[Records drawn from a dataset]
★ ★ ★ ★ ★
theorem exec_keeps_legalParts {i : Instr} {s t : State} (hs : LegalParts s)
    (h : exec i s = .next t) : LegalParts t := by
  obtain ⟨hcfg, hcod, htm, htx, hrx⟩ := hs
  refine ⟨?_, exec_keeps_codecOk hcfg.1 hcod h, exec_keeps_txTimer htm h,
    exec_keeps_txRegs htx h, exec_keeps_rxOk hcfg hrx h⟩
  rwa [CfgOk, (exec_cfg_port h).1]

theorem txRuled_of_txExchangeOk {s : State} (h : TxExchangeOk s) : TxRuled s := by
  intro hw hnone
  obtain ⟨r, hr, -⟩ := h hw
  rw [hnone] at hr
  cases hr

theorem runCommand_answers (c : Command) {s : State} (hs : TxRuled s) :
    ∃ t, runCommand c s = .next t := by
  unfold runCommand
  split
  · exact ⟨_, rfl⟩
  · obtain ⟨u, r, h⟩ := exec_answers _ hs
    exact ⟨_, h⟩

theorem step_answers {s : State} (hcfg : CfgOk s) (hs : TxRuled s) : ∃ t, step s = .next t := by
  rw [step_of_ok hcfg.1 hcfg.2]
  split
  · exact ⟨_, rfl⟩
  · exact ⟨_, rfl⟩
  · exact runCommand_answers _ hs

/-! ### The invariants -/

/-- Settles O19: every state a codec command leaves holds legal values, and no other command writes
the codec datapath. -/
theorem stepKeepsCodecBounds : Obligations.StepKeepsCodecBounds :=
  fun _ _ hcb hcur hfv h => step_keeps (P := CodecOk) (fun _ _ h => h) (fun _ _ h => h)
    (fun s _ _ => codecOk_resetWith s.cfg) (fun _ _ _ hcfg hs h => exec_keeps_codecOk hcfg.1 hs h)
    ⟨hcb, hcur, hfv⟩ h

/-- Settles O21: an exchange is launched with registers that fit, and continued with the same rule,
message and sizes. -/
theorem stepKeepsTxExchange : Obligations.StepKeepsTxExchange :=
  fun _ _ hb he h => step_keeps (P := TxRegsOk) (fun _ _ h => h) (fun _ _ h => h)
    (fun s _ _ => txRegsOk_resetWith s.cfg) (fun _ _ _ _ hs h => exec_keeps_txRegs hs h)
    ⟨hb, he⟩ h

/-- Settles O22: a fragment leaves its slot legal and with its key, or released, and a new connection
is opened only when no live slot has its key. -/
theorem stepKeepsRxSlots : Obligations.StepKeepsRxSlots :=
  fun _ _ hsl hk h => step_keeps (P := RxOk) (fun _ _ h => h) (fun _ _ h => h)
    (fun s _ _ => rxOk_resetWith s.cfg) (fun _ _ _ hcfg hs h => exec_keeps_rxOk hcfg hs h)
    ⟨hsl, hk⟩ h

/-- Settles O18: a waiting exchange has its rule, so every command answers, and each part of a legal
state is kept by every command. -/
theorem stepKeepsLegal : Obligations.StepKeepsLegal := by
  intro s hs
  obtain ⟨t, ht⟩ := step_answers hs.cfg (txRuled_of_txExchangeOk hs.txExchange)
  exact ⟨t, ht, legal_iff.2 (step_keeps (P := LegalParts) (fun _ _ h => h) (fun _ _ h => h)
    (fun _ _ h => legalParts_resetWith h.1.1 h.1.2)
    (fun _ _ _ _ hs h => exec_keeps_legalParts hs h) (legal_iff.1 hs) ht)⟩

/-! ### What commands leave alone and do not read -/

/-- Settles O12: no family's frame holds the configuration or the port. -/
theorem configurationIsReadOnly : Obligations.ConfigurationIsReadOnly :=
  ⟨fun s _ h => step_keeps (P := fun u => u.cfg = s.cfg) (fun _ _ h => h) (fun _ _ h => h)
      (fun _ _ h => h) (fun _ _ _ _ hs h => (exec_cfg_port h).1.trans hs) rfl h,
    fun _ _ _ h => (runCommand_cfg_port h).2⟩

/-- Settles O13: the frame of each family. -/
theorem familyFrames : Obligations.FamilyFrames := by
  intro i s t h
  refine ⟨fun hi => ⟨exec_codec_onlyCodec hi h, fun r hr => ?_⟩, fun hi => exec_tx_onlyTx hi h,
    fun hi => exec_rx_frame hi h, ?_⟩
  · obtain ⟨u, r', rfl, -, hev, -⟩ := exec_codec_cases hi h
    rwa [← Option.some.inj hr]
  · rintro rfl
    rw [exec_nop_next h]
    rfl

/-- Settles O14: each family's commands commute with an overwriting of what they do not read. -/
theorem familiesAreIndependent : Obligations.FamiliesAreIndependent := by
  intro i s t c x n l h
  refine ⟨fun hi => ?_, fun hi => ?_, fun hi => ?_⟩
  · exact (exec_besideCodec x n l s hi).trans (congrArg (mapNext (besideCodec x n l)) h)
  · exact (exec_besideTx c id l s hi (.inl rfl)).trans (congrArg (mapNext (besideTx c id l)) h)
  · exact (exec_besideRx c x n s hi).trans (congrArg (mapNext (besideRx c x n)) h)

/-- No command but TX_OUTPUT reads DTAG_NEXT (R32): the overwritings of O14, with the parts a family
leaves alone overwritten by themselves. -/
theorem exec_of_dtagNext {i : Instr} {s t : State} (n : Byte) (hne : ∀ a d, i ≠ .txOutput a d)
    (h : exec i s = .next t) : exec i { s with dtagNext := n } = .next { t with dtagNext := n } := by
  rcases instr_family i with rfl | hi | hi | hi
  · rw [exec_nop_next h]
    rfl
  · refine (exec_besideCodec s.tx n s.rx s hi).trans ?_
    rw [h, exec_codec_onlyCodec hi h]
    rfl
  · refine (exec_besideTx s.cod (fun _ => n) s.rx s hi (.inr hne)).trans ?_
    rw [h, exec_tx_onlyTx hi h]
    rfl
  · refine (exec_besideRx s.cod s.tx n s hi).trans ?_
    rw [h, (exec_rx_frame hi h).1]
    rfl

theorem exec_dtagNext_counts {i : Instr} {s t : State} {r : CmdResult} (h : exec i s = .next t)
    (hr : t.result = some r) :
    t.dtagNext = if r.status = .success then s.dtagNext + 1 else s.dtagNext := by
  by_cases hout : ∃ a d, i = .txOutput a d
  · obtain ⟨a, d, rfl⟩ := hout
    obtain ⟨res, hres, hn⟩ := execTxOutput_dtagNext h
    rwa [← Option.some.inj (hres.symm.trans hr)]
  · have hne : ∀ a d, i ≠ .txOutput a d := fun a d hi => hout ⟨a, d, hi⟩
    rw [if_neg (exec_status_ne_success hne h hr), exec_dtagNext hne h]

/-- Settles O15: TX_OUTPUT alone returns SUCCESS, writes DTAG_NEXT and reads it. -/
theorem dtagNextCountsSuccess : Obligations.DtagNextCountsSuccess := by
  refine ⟨fun i s t r h hr => ?_, fun i s t r h hr hst => ?_,
    fun i s t n hne h => exec_of_dtagNext n hne h, fun _ => rfl⟩
  · rw [exec_dtagNext_counts h hr]
    split
    · exact BitVec.toNat_add _ _
    · rfl
  · by_contra hout
    exact exec_status_ne_success (fun a d hi => hout ⟨a, d, hi⟩) h hr hst

/-! ### Reset, the context, and RX timers -/

theorem isReset_idle {s : State} (h : IsReset s) :
    TxIdle s ∧ RxAllFree s ∧ NoPending s ∧ TxTimerOk s := by
  obtain ⟨-, htx, -, hrx⟩ := h
  have hfree : ∀ j, rxSlot s j = RxSlot.reset := by
    intro j
    by_cases hj : j < s.rx.length
    · exact List.eq_of_mem_replicate (hrx ▸ rxSlot_mem hj)
    · exact rxSlot_of_le (Nat.le_of_not_lt hj)
  refine ⟨by simp [TxIdle, htx, TxConn.reset], ?_, ?_, by simp [TxTimerOk, htx, TxConn.reset]⟩
  · intro x hx
    rw [hrx] at hx
    rw [List.eq_of_mem_replicate hx]
    exact ⟨rfl, rfl⟩
  · simp [NoPending, liveSchedules, liveOf, htx, hfree, TxConn.reset, RxSlot.reset]

theorem configOk_vectors : paramsOk Config.vectors.par ∧ ctxOk Config.vectors.ctx := by
  decide

/-- Settles O7: every part of the reset state holds its reset value, which is legal. -/
theorem legalAtReset : Obligations.LegalAtReset :=
  ⟨fun _ hp hc => ⟨legal_iff.2 (legalParts_resetWith hp hc), rfl, rfl, rfl, rfl⟩,
    legal_iff.2 (legalParts_resetWith configOk_vectors.1 configOk_vectors.2),
    fun _ h => isReset_idle h⟩

/-- Settles O8: each clause contradicts its clause of CTX_OK. -/
theorem contextOutsideSpecRefused : Obligations.ContextOutsideSpecRefused := by
  intro s hp hbad
  have hctx : ¬ ctxOk s.cfg.ctx := by
    rintro ⟨⟨hid, hnodup, hfd⟩, -⟩
    rcases hbad with ⟨r, hr, hr'⟩ | hdup | ⟨f, hf, hf'⟩
    · obtain ⟨h1, h2⟩ := hid r hr
      unfold maxRidW at h2
      omega
    · exact hdup hnodup
    · obtain ⟨hlen, hval⟩ := hfd f hf
      rcases hf' with hlen' | ⟨v, hv, hv'⟩
      · exact hlen' hlen
      · exact absurd (hval v hv) (Nat.not_lt.2 hv')
  unfold step
  exact (if_neg (not_not.2 hp)).trans (if_pos hctx)

/-- Settles O57: the branches of RX_TIMER_FIRE and of RX_ABORT. -/
theorem rxTimerFireAndAbort : Obligations.RxTimerFireAndAbort := by
  intro a s
  dsimp only
  refine ⟨fun g => ?_, ?_⟩
  · simp only [exec, execRxTimerFire]
    split
    · rfl
    split
    · rfl
    · rfl
  · simp only [exec, execRxAbort]
    split
    · rfl
    · rfl

/-! ### A DONE slot superseded -/

/-- An answer whose result, if it has one, emits `evs` first. -/
def emitFirst (evs : List Event) : Answer → Answer
  | .next t => .next { t with
      result := t.result.map (fun r => { r with events := evs ++ r.events }) }
  | .fault e => .fault e
  | .refused e => .refused e

theorem emitFirst_ite (evs : List Event) (p : Prop) [Decidable p] (a b : Answer) :
    emitFirst evs (if p then a else b) = if p then emitFirst evs a else emitFirst evs b :=
  apply_ite _ _ _ _

theorem emitFirst_reply (evs : List Event) (s : State) (r : CmdResult) :
    emitFirst evs (reply s r) = reply s { r with events := evs ++ r.events } := rfl

section
variable (evs l : List Event) (i : Nat) (r : FragRule) (s : State)

theorem windowEval_emitFirst (w : Nat) :
    windowEval r i w (evs ++ l) s = emitFirst evs (windowEval r i w l s) := by
  simp only [windowEval, emitFirst_ite, emitFirst_reply, slotResult_events, List.append_assoc]; rfl

theorem micDiscard_emitFirst :
    micDiscard i (evs ++ l) s = emitFirst evs (micDiscard i l s) := by
  simp only [micDiscard, emitFirst_ite, emitFirst_reply, slotResult_events, List.append_assoc]; rfl

theorem finalEval_emitFirst :
    finalEval r i (evs ++ l) s = emitFirst evs (finalEval r i l s) := by
  unfold finalEval
  dsimp only
  cases firstGap s i r with
  | none =>
    simp only [emitFirst_ite, emitFirst_reply, slotResult_events, List.append_assoc,
      ← micDiscard_emitFirst]; rfl
  | some w =>
    simp only [emitFirst_reply, slotResult_events, List.append_assoc]; rfl

theorem micFail_emitFirst : micFail i (evs ++ l) s = emitFirst evs (micFail i l s) := by
  simp only [micFail, emitFirst_reply, slotResult_events, List.append_assoc]; rfl

theorem noAckFinal_emitFirst :
    noAckFinal r i (evs ++ l) s = emitFirst evs (noAckFinal r i l s) := by
  simp only [noAckFinal, emitFirst_ite, emitFirst_reply, slotResult_events, micFail_emitFirst]; rfl

/-- What a fragment does to its slot does not depend on the events before it (R211, R215). -/
theorem rxDeliver_emitFirst (f : Frag) :
    rxDeliver f i (evs ++ l) s = emitFirst evs (rxDeliver f i l s) := by
  unfold rxDeliver
  cases f.body with
  | reg q t =>
    simp only [rxRegular, emitFirst_ite, emitFirst_reply, slotResult_events, List.append_assoc,
      ← finalEval_emitFirst, ← windowEval_emitFirst]; rfl
  | all1 mic =>
    simp only [rxAllOne, emitFirst_ite, emitFirst_reply, slotResult_events, List.append_assoc,
      ← finalEval_emitFirst, ← noAckFinal_emitFirst]; rfl

end

theorem firstTooBig_iff {s : State} {f : Frag} : firstTooBig s f = true ↔
    ∃ q tl, f.body = .reg q tl ∧
      (s.cfg.par.rxMaxSlots ≤ (if f.rule.mode = 0 ∧ f.rule.m = 0 then 0 else f.w * f.rule.ws + q) ∨
        s.cfg.par.rxTileBits < tl.length) := by
  unfold firstTooBig
  cases f.body with
  | reg q tl =>
    simp only [decide_eq_true_eq]
    constructor
    · exact fun h => ⟨q, tl, rfl, h⟩
    · rintro ⟨_, _, hb, h⟩
      cases hb
      exact h
  | all1 mic => simp

theorem findFree_eq_some {s : State} {j : Nat} (hj : j < s.rx.length)
    (hst : (rxSlot s j).state = .free) (hmin : ∀ n < j, (rxSlot s n).state ≠ .free) :
    findFree s = some j := by
  refine List.findIdx?_eq_some_iff_getElem.2 ⟨hj, ?_, fun n hn => ?_⟩
  · rw [← rxSlot_eq_getElem hj]
    exact decide_eq_true hst
  · have := hmin n hn
    rw [rxSlot_eq_getElem (by omega)] at this
    simpa using this

/-- The slot opened for a connection that had none is the one Find names (R213, R214). -/
theorem findConn_opened {s : State} {ri dt j : Nat} (hnone : findConn s ri dt = none)
    (hj : j < s.rx.length) (hri : ri < 2 ^ 8) (hdt : dt < 2 ^ 8) :
    findConn (setRx s j ((rxSlot s j).opened ri dt)) ri dt = some j := by
  have hlen : j < (setRx s j ((rxSlot s j).opened ri dt)).rx.length := by simpa using hj
  refine List.findIdx?_eq_some_iff_getElem.2 ⟨hlen, ?_, fun n hn => ?_⟩
  · rw [← rxSlot_eq_getElem hlen, rxSlot_setRx_self _ hj]
    exact decide_eq_true (isConn_opened _ hri hdt)
  · rw [← rxSlot_eq_getElem (by omega), rxSlot_setRx_ne _ (by omega)]
    simpa only [decide_eq_true_eq] using findConn_none_iff.1 hnone n (by omega)

theorem execRxFragInput_of_parse {d : List Byte} {s : State} {f : Frag}
    (h : parseFrag s.cfg (unpack d) = .ok (some f)) : execRxFragInput d s = rxAccept f s := by
  rw [execRxFragInput, h]

theorem rxAccept_of_recv {s : State} {f : Frag} {i : Nat} (hc : findConn s f.ri f.dt = some i)
    (hst : (rxSlot s i).state = .recv) : rxAccept f s = rxDeliver f i [] s := by
  rw [rxAccept, hc]
  simp [hst]

/-- A fragment on a slot already opened for its connection is delivered to it (R211, R214). -/
theorem execRxFragInput_opened {d : List Byte} {s : State} {f : Frag} {j : Nat} (hcfg : CfgOk s)
    (hparse : parseFrag s.cfg (unpack d) = .ok (some f)) (hnone : findConn s f.ri f.dt = none)
    (hj : j < s.rx.length) :
    execRxFragInput d (setRx s j ((rxSlot s j).opened f.ri f.dt)) =
      rxDeliver f j [] (setRx s j ((rxSlot s j).opened f.ri f.dt)) := by
  have hf := fragOk_of_parseFrag hparse
  have hfound := findConn_opened hnone hj (hf.ri_lt hcfg.2) hf.dt_lt
  rw [execRxFragInput_of_parse (s := setRx s j _) hparse]
  exact rxAccept_of_recv hfound (by rw [rxSlot_setRx_self _ hj, RxSlot.opened_state])

theorem rxAccept_of_done {s : State} {f : Frag} {i : Nat} (hc : findConn s f.ri f.dt = some i)
    (hst : (rxSlot s i).state = .done) (hdup : isDuplicate s i f = false) :
    rxAccept f s = rxSupersede f i s := by
  rw [rxAccept, hc]
  simp [hst, hdup]

/-- Settles O52: the released connection has no slot, so the one opened for it is found again, and
what the fragment does there does not depend on the CANCEL before it. -/
theorem rxSupersedesDoneSlot : Obligations.RxSupersedesDoneSlot := by
  intro d s f i hcfg hkeys hparse hconn hdone hdup
  dsimp only
  rw [← firstTooBig_iff]
  have hexec : exec (.rxFragInput d) s = rxSupersede f i s :=
    (execRxFragInput_of_parse hparse).trans (rxAccept_of_done hconn hdone hdup)
  rw [hexec, rxSupersede]
  refine ⟨fun hbig => if_pos hbig, fun hbig j hj hst hmin t r ht hr => ?_⟩
  have hdeliver : rxDeliver f j []
      (setRx (releaseRx s i) j ((rxSlot (releaseRx s i) j).opened f.ri f.dt)) = .next t :=
    (execRxFragInput_opened (s := releaseRx s i) hcfg hparse (findConn_releaseRx hkeys hconn)
      hj).symm.trans ht
  have hfirst := rxDeliver_emitFirst (cancelEvents (.rx i) (rxSlot s i).armed) [] j
    (setRx (releaseRx s i) j ((rxSlot (releaseRx s i) j).opened f.ri f.dt)) f
  rw [List.append_nil, hdeliver, emitFirst, hr] at hfirst
  rw [if_neg hbig, rxOpen, findFree_eq_some (s := releaseRx s i) hj hst hmin]
  exact hfirst

end Sys2Proof.Machine
end

section
/-!
Proofs of the family 20_memory: what a read gives after a write of another width at the same
position (spec/20_memory.md R60 to R63), and the release of the TX lock by current fires (R75).
-/

namespace Sys2Proof.Machine

open Sys2Proof.Safety

/-! ### Bits of CBUF -/

theorem Memory.bitRead_add (m : List Host.Cell) (p a b : Nat) :
    Memory.bitRead m p (a + b) = Memory.bitRead m p a ++ Memory.bitRead m (p + a) b := by
  induction a generalizing p with
  | zero => simp [Memory.bitRead]
  | succ a ih =>
    rw [Nat.succ_add, Memory.bitRead, Memory.bitRead, ih, List.cons_append, Nat.add_assoc,
      Nat.add_comm 1]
★ ★ ★ ★ ★
Reading through the preceding records, tally each line that holds the word "hkeys" and give the tally by itself.

Your solution | 2